• Goal of the exercise
The answer must consist of each line below that holds the word "instruction", copied as it stands.

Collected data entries

-- ==== Sys2Proof/Machine/Step.lean ====
section
/-! DEFINITION. The step of the machine (40_dispatch R71). -/

namespace Sys2Proof.Machine

/-- One step executes one whole instruction (R71). -/
def step (s : State) : Host.Outcome State Fault Refusal := stepOnce s

/-- `s` with an instruction, numbered as the opcode table numbers its bits, where `step` fetches next. It stands for the
host's load (R26, log 17). -/
def State.withFetchWord (s : State) (nbits w : Nat) : State := placeAtPc s nbits w

end Sys2Proof.Machine
end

• Exercise response
/-- One step executes one whole instruction (R71). -/
/-- `s` with an instruction, numbered as the opcode table numbers its bits, where `step` fetches next. It stands for the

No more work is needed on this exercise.